There’s an almost-understandable case for why some people would push for a herd immunity strategy. We are isolated from those we care about, businesses are hurting, education has suffered, and so has our mental health. What if we could just get back to some parts of normal life and contain the risks to those who are least likely to get hurt?

This thinking has proved reckless. Sweden, a country that pursued a more permissive strategy when it came to social distancing, has a much higher death rate than fellow Scandinavian countries.

And look at what happened in Manaus, Brazil: The city of around 2 million people experienced one of the most severe, unchecked Covid-19 outbreaks in the world. Researchers now estimate that between 44 and 66 percent of the city’s population was infected with the virus, which means it’s possible herd immunity has been achieved there (another estimate pegged the infection rate at 76 percent). But during its epidemic period, there were four times as many deaths as normal in Manaus for that point in the year.

More typically, the term “herd immunity” is referred to in the context of vaccination campaigns against contagious viruses such as measles. The concept helps public health officials think through the math of how many people in a population need to be vaccinated to prevent outbreaks. It’s not meant to be applied to control a pandemic through natural infection. Here are five reasons why:

  1. Even if we could limit exposure to the people least likely to die of Covid-19, this group still can suffer immense consequences from the infection — such as hospitalization, long-term symptoms, organ damage, missed work, high medical bills, and yes, death.
  2. Herd immunity is a very high bar to reach from natural infections. There’s no single, perfect estimate of what percentage of the US population has already been infected by the virus. But by all accounts, it’s nowhere near the figure needed for herd immunity to kick in. The CDC now estimates that there have been 91 million SARS-CoV-2 infections in the US — around 27 percent of the population (though this may be an overestimate). It would take around 60 percent of the population to achieve herd immunity. That’s a rough guess; it could be higher. So we’re about halfway there. Who wants to double the destruction already caused by this virus? In the US, more than 330,000 people have died. (Plus, herd immunity doesn’t work on a nationwide basis but a community-by-community basis. In other words, some communities are still much more vulnerable than others.)
  3. Scientists don’t know how long naturally acquired immunity to the virus lasts, or how common reinfections might be. If immunity wanes and the reinfection rate is high, it will be all the more difficult to build up herd immunity.
  4. By letting the pandemic rage, we risk overshooting the herd immunity threshold. Once you hit the herd immunity threshold, it doesn’t mean the pandemic is over. “All it means is that, on average, each infection causes less than one ongoing infection,” Harvard epidemiologist Bill Hanage told me. “That’s of limited use if you’ve already got a million people infected.” If each infection causes an average of 0.8 new infections, the epidemic will slow. But 0.8 isn’t zero. If a million people are infected at the time herd immunity is reached, per Hanage’s example, those already-infected people may infect 800,000 more.
  5. A herd immunity strategy is likely to harm some groups more than others. There are multiple reasons someone could experience a severe case of Covid-19. It’s not just age — conditions such as diabetes and hypertension also exacerbate risk. So do societal factors including poverty, working conditions, and incarceration.
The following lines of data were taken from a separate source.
theorem State.writeSerdes_keeps {ρ : State} {s : State} {p : Nat} {l : List Nat} (hk : Keeps ρ s) : Keeps ρ (State.writeSerdes s p l) := by
  unfold State.writeSerdes
  repeat' first
    | with_reducible assumption
    | with_reducible refine KeepsR.next ?_
    | fail_if_no_progress with_reducible refine Keeps.mkK ?_
    | with_reducible refine State.setFld_keeps ?_
    | with_reducible refine State.ownWrite_keeps ?_
    | with_reducible refine State.writeSet_keeps ?_
    | with_reducible refine Keeps.doAll ?_ (fun _ _ _ => ?_)
    | with_reducible refine Keeps.doIf ?_ (fun _ _ => ?_)
    | with_reducible refine Keeps.foldl ?_ (fun _ _ _ => ?_)
    | with_reducible refine Keeps.foldlFst ?_ (fun _ _ _ => ?_)
    | with_reducible refine Keeps.foldlSnd ?_ (fun _ _ _ => ?_)
    | with_reducible refine KeepsR.host ?_ (fun _ _ => ?_)
    | (lift_lets; intro x; clear_value x)
    | with_reducible refine Keeps.ofSnd (by assumption) ?_
    | with_reducible refine Keeps.ofFst (by assumption) ?_
    | split
    | dsimp only

theorem State.toActive_keeps {ρ : State} {s : State} {p : Nat} (hk : Keeps ρ s) : Keeps ρ (State.toActive s p) := by
  unfold State.toActive
  repeat' first
    | with_reducible assumption
    | with_reducible refine KeepsR.next ?_
    | fail_if_no_progress with_reducible refine Keeps.mkK ?_
    | with_reducible refine State.modPort_keeps ?_
    | with_reducible refine State.setFld_keeps ?_
    | with_reducible refine State.raise2_keeps ?_
    | with_reducible refine State.supplySync_keeps ?_
    | with_reducible refine State.sendMode_keeps ?_
    | with_reducible refine State.sendTiming_keeps ?_
    | with_reducible refine State.sendHeadCmd_keeps ?_
    | with_reducible refine State.setPortState_keeps ?_
    | with_reducible refine State.equalisation_keeps ?_
    | with_reducible refine State.writeSerdes_keeps ?_
    | with_reducible refine Keeps.doAll ?_ (fun _ _ _ => ?_)
    | with_reducible refine Keeps.doIf ?_ (fun _ _ => ?_)
    | with_reducible refine Keeps.foldl ?_ (fun _ _ _ => ?_)
    | with_reducible refine Keeps.foldlFst ?_ (fun _ _ _ => ?_)
    | with_reducible refine Keeps.foldlSnd ?_ (fun _ _ _ => ?_)
    | with_reducible refine KeepsR.host ?_ (fun _ _ => ?_)
    | (lift_lets; intro x; refine Keeps.cut (r := ρ) (x := x) ?_ (fun hx => ?_); (on_goal 1 => dsimp only [x]); (on_goal 2 => clear_value x))
    | (lift_lets; intro x; clear_value x)
    | with_reducible refine Keeps.ofSnd (by assumption) ?_
    | with_reducible refine Keeps.ofFst (by assumption) ?_
    | split

theorem State.locksDone_keeps {ρ : State} {s : State} {p : Nat} (hk : Keeps ρ s) : Keeps ρ (State.locksDone s p) := by
  unfold State.locksDone
  repeat' first
    | with_reducible assumption
    | with_reducible refine KeepsR.next ?_
    | fail_if_no_progress with_reducible refine Keeps.mkK ?_
    | with_reducible refine State.modPort_keeps ?_
    | with_reducible refine State.setPortState_keeps ?_
    | with_reducible refine Keeps.doAll ?_ (fun _ _ _ => ?_)
    | with_reducible refine Keeps.doIf ?_ (fun _ _ => ?_)
    | with_reducible refine Keeps.foldl ?_ (fun _ _ _ => ?_)
    | with_reducible refine Keeps.foldlFst ?_ (fun _ _ _ => ?_)
    | with_reducible refine Keeps.foldlSnd ?_ (fun _ _ _ => ?_)
    | with_reducible refine KeepsR.host ?_ (fun _ _ => ?_)
    | (lift_lets; intro x; clear_value x)
    | with_reducible refine Keeps.ofSnd (by assumption) ?_
    | with_reducible refine Keeps.ofFst (by assumption) ?_
    | split

theorem State.blockLock_keeps {ρ : State} {s : State} {p : Nat} (hk : Keeps ρ s) : Keeps ρ (State.blockLock s p) := by
  unfold State.blockLock
  repeat' first
    | with_reducible assumption
    | with_reducible refine KeepsR.next ?_
    | fail_if_no_progress with_reducible refine Keeps.mkK ?_
    | with_reducible refine State.setPortState_keeps ?_
    | with_reducible refine State.locksDone_keeps ?_

theorem State.startTraining_keeps {ρ : State} {s : State} {p : Nat} (hk : Keeps ρ s) : Keeps ρ (State.startTraining s p) := by
  unfold State.startTraining
  repeat' first
    | with_reducible assumption
    | with_reducible refine KeepsR.next ?_
    | fail_if_no_progress with_reducible refine Keeps.mkK ?_
    | with_reducible refine State.modPort_keeps ?_
    | with_reducible refine State.setPortState_keeps ?_
    | with_reducible refine State.portLost_keeps ?_
    | with_reducible refine State.blockLock_keeps ?_
    | with_reducible refine Keeps.doAll ?_ (fun _ _ _ => ?_)
    | with_reducible refine Keeps.doIf ?_ (fun _ _ => ?_)
    | with_reducible refine Keeps.foldl ?_ (fun _ _ _ => ?_)
    | with_reducible refine Keeps.foldlFst ?_ (fun _ _ _ => ?_)
    | with_reducible refine Keeps.foldlSnd ?_ (fun _ _ _ => ?_)
    | with_reducible refine KeepsR.host ?_ (fun _ _ => ?_)
    | (lift_lets; intro x; refine Keeps.cut (r := ρ) (x := x) ?_ (fun hx => ?_); (on_goal 1 => dsimp only [x]); (on_goal 2 => clear_value x))
    | with_reducible refine Keeps.ofSnd (by assumption) ?_
    | with_reducible refine Keeps.ofFst (by assumption) ?_
    | split

theorem State.retrain_keeps {ρ : State} {s : State} {p : Nat} (hk : Keeps ρ s) : Keeps ρ (State.retrain s p) := by
  unfold State.retrain
  repeat' first
    | with_reducible assumption
    | with_reducible refine KeepsR.next ?_
    | fail_if_no_progress with_reducible refine Keeps.mkK ?_
    | with_reducible refine State.modPort_keeps ?_
    | with_reducible refine State.setFld_keeps ?_
    | with_reducible refine State.setPortState_keeps ?_
    | with_reducible refine State.portLost_keeps ?_
    | with_reducible refine State.startPresets_keeps ?_
    | with_reducible refine State.blockLock_keeps ?_
    | with_reducible refine Keeps.doAll ?_ (fun _ _ _ => ?_)
    | with_reducible refine Keeps.doIf ?_ (fun _ _ => ?_)
    | with_reducible refine Keeps.foldl ?_ (fun _ _ _ => ?_)
    | with_reducible refine Keeps.foldlFst ?_ (fun _ _ _ => ?_)
    | with_reducible refine Keeps.foldlSnd ?_ (fun _ _ _ => ?_)
    | with_reducible refine KeepsR.host ?_ (fun _ _ => ?_)
    | (lift_lets; intro x; refine Keeps.cut (r := ρ) (x := x) ?_ (fun hx => ?_); (on_goal 1 => dsimp only [x]); (on_goal 2 => clear_value x))
    | with_reducible refine Keeps.ofSnd (by assumption) ?_
    | with_reducible refine Keeps.ofFst (by assumption) ?_
    | split

theorem State.portEnable_keeps {ρ : State} {s : State} {p : Nat} (hk : Keeps ρ s) : Keeps ρ (State.portEnable s p) := by
  unfold State.portEnable
  repeat' first
    | with_reducible assumption
    | with_reducible refine KeepsR.next ?_
    | fail_if_no_progress with_reducible refine Keeps.mkK ?_
    | with_reducible refine State.setPort_keeps ?_
    | with_reducible refine State.setFld_keeps ?_
    | with_reducible refine State.startTraining_keeps ?_
    | with_reducible refine Keeps.doAll ?_ (fun _ _ _ => ?_)
    | with_reducible refine Keeps.doIf ?_ (fun _ _ => ?_)

theorem State.portDisable_keeps {ρ : State} {s : State} {p : Nat} (hk : Keeps ρ s) : Keeps ρ (State.portDisable s p) := by
  unfold State.portDisable
  repeat' first
    | with_reducible assumption
    | with_reducible refine KeepsR.next ?_
    | fail_if_no_progress with_reducible refine Keeps.mkK ?_
    | with_reducible refine State.setPort_keeps ?_
    | with_reducible refine State.setFld_keeps ?_
    | with_reducible refine State.setPortState_keeps ?_
    | with_reducible refine State.portLost_keeps ?_
    | with_reducible refine Keeps.doAll ?_ (fun _ _ _ => ?_)
    | with_reducible refine Keeps.doIf ?_ (fun _ _ => ?_)
    | with_reducible refine Keeps.foldl ?_ (fun _ _ _ => ?_)
    | with_reducible refine Keeps.foldlFst ?_ (fun _ _ _ => ?_)
    | with_reducible refine Keeps.foldlSnd ?_ (fun _ _ _ => ?_)
    | with_reducible refine KeepsR.host ?_ (fun _ _ => ?_)
    | (lift_lets; intro x; refine Keeps.cut (r := ρ) (x := x) ?_ (fun hx => ?_); (on_goal 1 => dsimp only [x]); (on_goal 2 => clear_value x))
    | with_reducible refine Keeps.ofSnd (by assumption) ?_
    | with_reducible refine Keeps.ofFst (by assumption) ?_
    | split

theorem State.portRetrain_keeps {ρ : State} {s : State} {p : Nat} (hk : Keeps ρ s) : Keeps ρ (State.portRetrain s p) := by
  unfold State.portRetrain
  repeat' first
    | with_reducible assumption
    | with_reducible refine KeepsR.next ?_
    | fail_if_no_progress with_reducible refine Keeps.mkK ?_
    | with_reducible refine State.retrain_keeps ?_
    | with_reducible refine Keeps.doAll ?_ (fun _ _ _ => ?_)
    | with_reducible refine Keeps.doIf ?_ (fun _ _ => ?_)
    | with_reducible refine Keeps.foldl ?_ (fun _ _ _ => ?_)
    | with_reducible refine Keeps.foldlFst ?_ (fun _ _ _ => ?_)
    | with_reducible refine Keeps.foldlSnd ?_ (fun _ _ _ => ?_)
    | with_reducible refine KeepsR.host ?_ (fun _ _ => ?_)
    | with_reducible refine Keeps.ofSnd (by assumption) ?_
    | with_reducible refine Keeps.ofFst (by assumption) ?_
    | split

theorem execTrainingTimeout_keeps {ρ : State} {port : Fin 6} {s : State} (hk : Keeps ρ s) : KeepsR ρ (execTrainingTimeout port s) := by
  unfold execTrainingTimeout
  repeat' first
    | with_reducible assumption
    | with_reducible refine KeepsR.next ?_
    | fail_if_no_progress with_reducible refine Keeps.mkK ?_
    | with_reducible refine State.setFld_keeps ?_
    | with_reducible refine State.portLost_keeps ?_
    | with_reducible refine State.trainFail_keeps ?_
    | with_reducible refine State.startTraining_keeps ?_
    | with_reducible refine Keeps.doAll ?_ (fun _ _ _ => ?_)
    | with_reducible refine Keeps.doIf ?_ (fun _ _ => ?_)
    | with_reducible refine Keeps.foldl ?_ (fun _ _ _ => ?_)
    | with_reducible refine Keeps.foldlFst ?_ (fun _ _ _ => ?_)
    | with_reducible refine Keeps.foldlSnd ?_ (fun _ _ _ => ?_)
    | with_reducible refine KeepsR.host ?_ (fun _ _ => ?_)
    | (lift_lets; intro x; clear_value x)
    | with_reducible refine Keeps.ofSnd (by assumption) ?_
    | with_reducible refine Keeps.ofFst (by assumption) ?_
    | split
    | dsimp only

theorem execTallyLockAcquired_keeps {ρ : State} {h : Fin 4} {s : State} (hk : Keeps ρ s) : KeepsR ρ (execTallyLockAcquired h s) := by
  unfold execTallyLockAcquired
  repeat' first
    | with_reducible assumption
    | with_reducible refine KeepsR.next ?_
    | fail_if_no_progress with_reducible refine Keeps.mkK ?_
    | with_reducible refine State.setPortState_keeps ?_
    | with_reducible refine Keeps.doAll ?_ (fun _ _ _ => ?_)
    | with_reducible refine Keeps.doIf ?_ (fun _ _ => ?_)
    | with_reducible refine Keeps.foldl ?_ (fun _ _ _ => ?_)
    | with_reducible refine Keeps.foldlFst ?_ (fun _ _ _ => ?_)
    | with_reducible refine Keeps.foldlSnd ?_ (fun _ _ _ => ?_)
    | with_reducible refine KeepsR.host ?_ (fun _ _ => ?_)
    | with_reducible refine Keeps.ofSnd (by assumption) ?_
    | with_reducible refine Keeps.ofFst (by assumption) ?_
    | split

theorem execTallyLoss_keeps {ρ : State} {h : Fin 4} {s : State} (hk : Keeps ρ s) : KeepsR ρ (execTallyLoss h s) := by
  unfold execTallyLoss
  repeat' first
    | with_reducible assumption
    | with_reducible refine KeepsR.next ?_
    | fail_if_no_progress with_reducible refine Keeps.mkK ?_
    | with_reducible refine State.retrain_keeps ?_
    | with_reducible refine Keeps.doAll ?_ (fun _ _ _ => ?_)
    | with_reducible refine Keeps.doIf ?_ (fun _ _ => ?_)
    | with_reducible refine Keeps.foldl ?_ (fun _ _ _ => ?_)
    | with_reducible refine Keeps.foldlFst ?_ (fun _ _ _ => ?_)
    | with_reducible refine Keeps.foldlSnd ?_ (fun _ _ _ => ?_)
    | with_reducible refine KeepsR.host ?_ (fun _ _ => ?_)
    | with_reducible refine Keeps.ofSnd (by assumption) ?_
    | with_reducible refine Keeps.ofFst (by assumption) ?_
    | split

theorem State.tallyError_keeps {ρ : State} {s : State} {h : Nat} (hk : Keeps ρ s) : Keeps ρ (State.tallyError s h) := by
  unfold State.tallyError
  repeat' first
    | with_reducible assumption
    | with_reducible refine KeepsR.next ?_
    | fail_if_no_progress with_reducible refine Keeps.mkK ?_
    | with_reducible refine State.count_keeps ?_

theorem State.badStatus_keeps {ρ : State} {s : State} {h : Nat} {chars : List (BitVec 9)} (hk : Keeps ρ s) : Keeps ρ (State.badStatus s h chars) := by
  unfold State.badStatus
  repeat' first
    | with_reducible assumption
    | with_reducible refine KeepsR.next ?_
    | fail_if_no_progress with_reducible refine Keeps.mkK ?_
    | with_reducible refine State.setPort_keeps ?_
    | with_reducible refine State.tallyError_keeps ?_
    | with_reducible refine Keeps.doAll ?_ (fun _ _ _ => ?_)
    | with_reducible refine Keeps.doIf ?_ (fun _ _ => ?_)
    | with_reducible refine Keeps.foldl ?_ (fun _ _ _ => ?_)
    | with_reducible refine Keeps.foldlFst ?_ (fun _ _ _ => ?_)
    | with_reducible refine Keeps.foldlSnd ?_ (fun _ _ _ => ?_)
    | with_reducible refine KeepsR.host ?_ (fun _ _ => ?_)
    | (lift_lets; intro x; clear_value x)
    | with_reducible refine Keeps.ofSnd (by assumption) ?_
    | with_reducible refine Keeps.ofFst (by assumption) ?_
    | split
In the US, severe Covid-19 deaths have disproportionately impacted minorities and less advantaged populations. Encouraging herd immunity through coronavirus infection risks further isolating these already marginalized communities from society, since they may not feel safe in a more relaxed environment. Or, even worse, we risk sacrificing their health in the name of reaching a level of population immunity sufficient to control the virus.

Soon, herd immunity will be a good thing — because of vaccines

Thankfully, we now have a means of building up herd immunity without the risks conferred by infections: vaccines. Unlike the immunity conferred by an actual viral infection, immunity obtained via vaccine doesn’t come with the cost of sickness and death. Vaccines are safe. And while they won’t turn the pandemic around overnight, they will help end it.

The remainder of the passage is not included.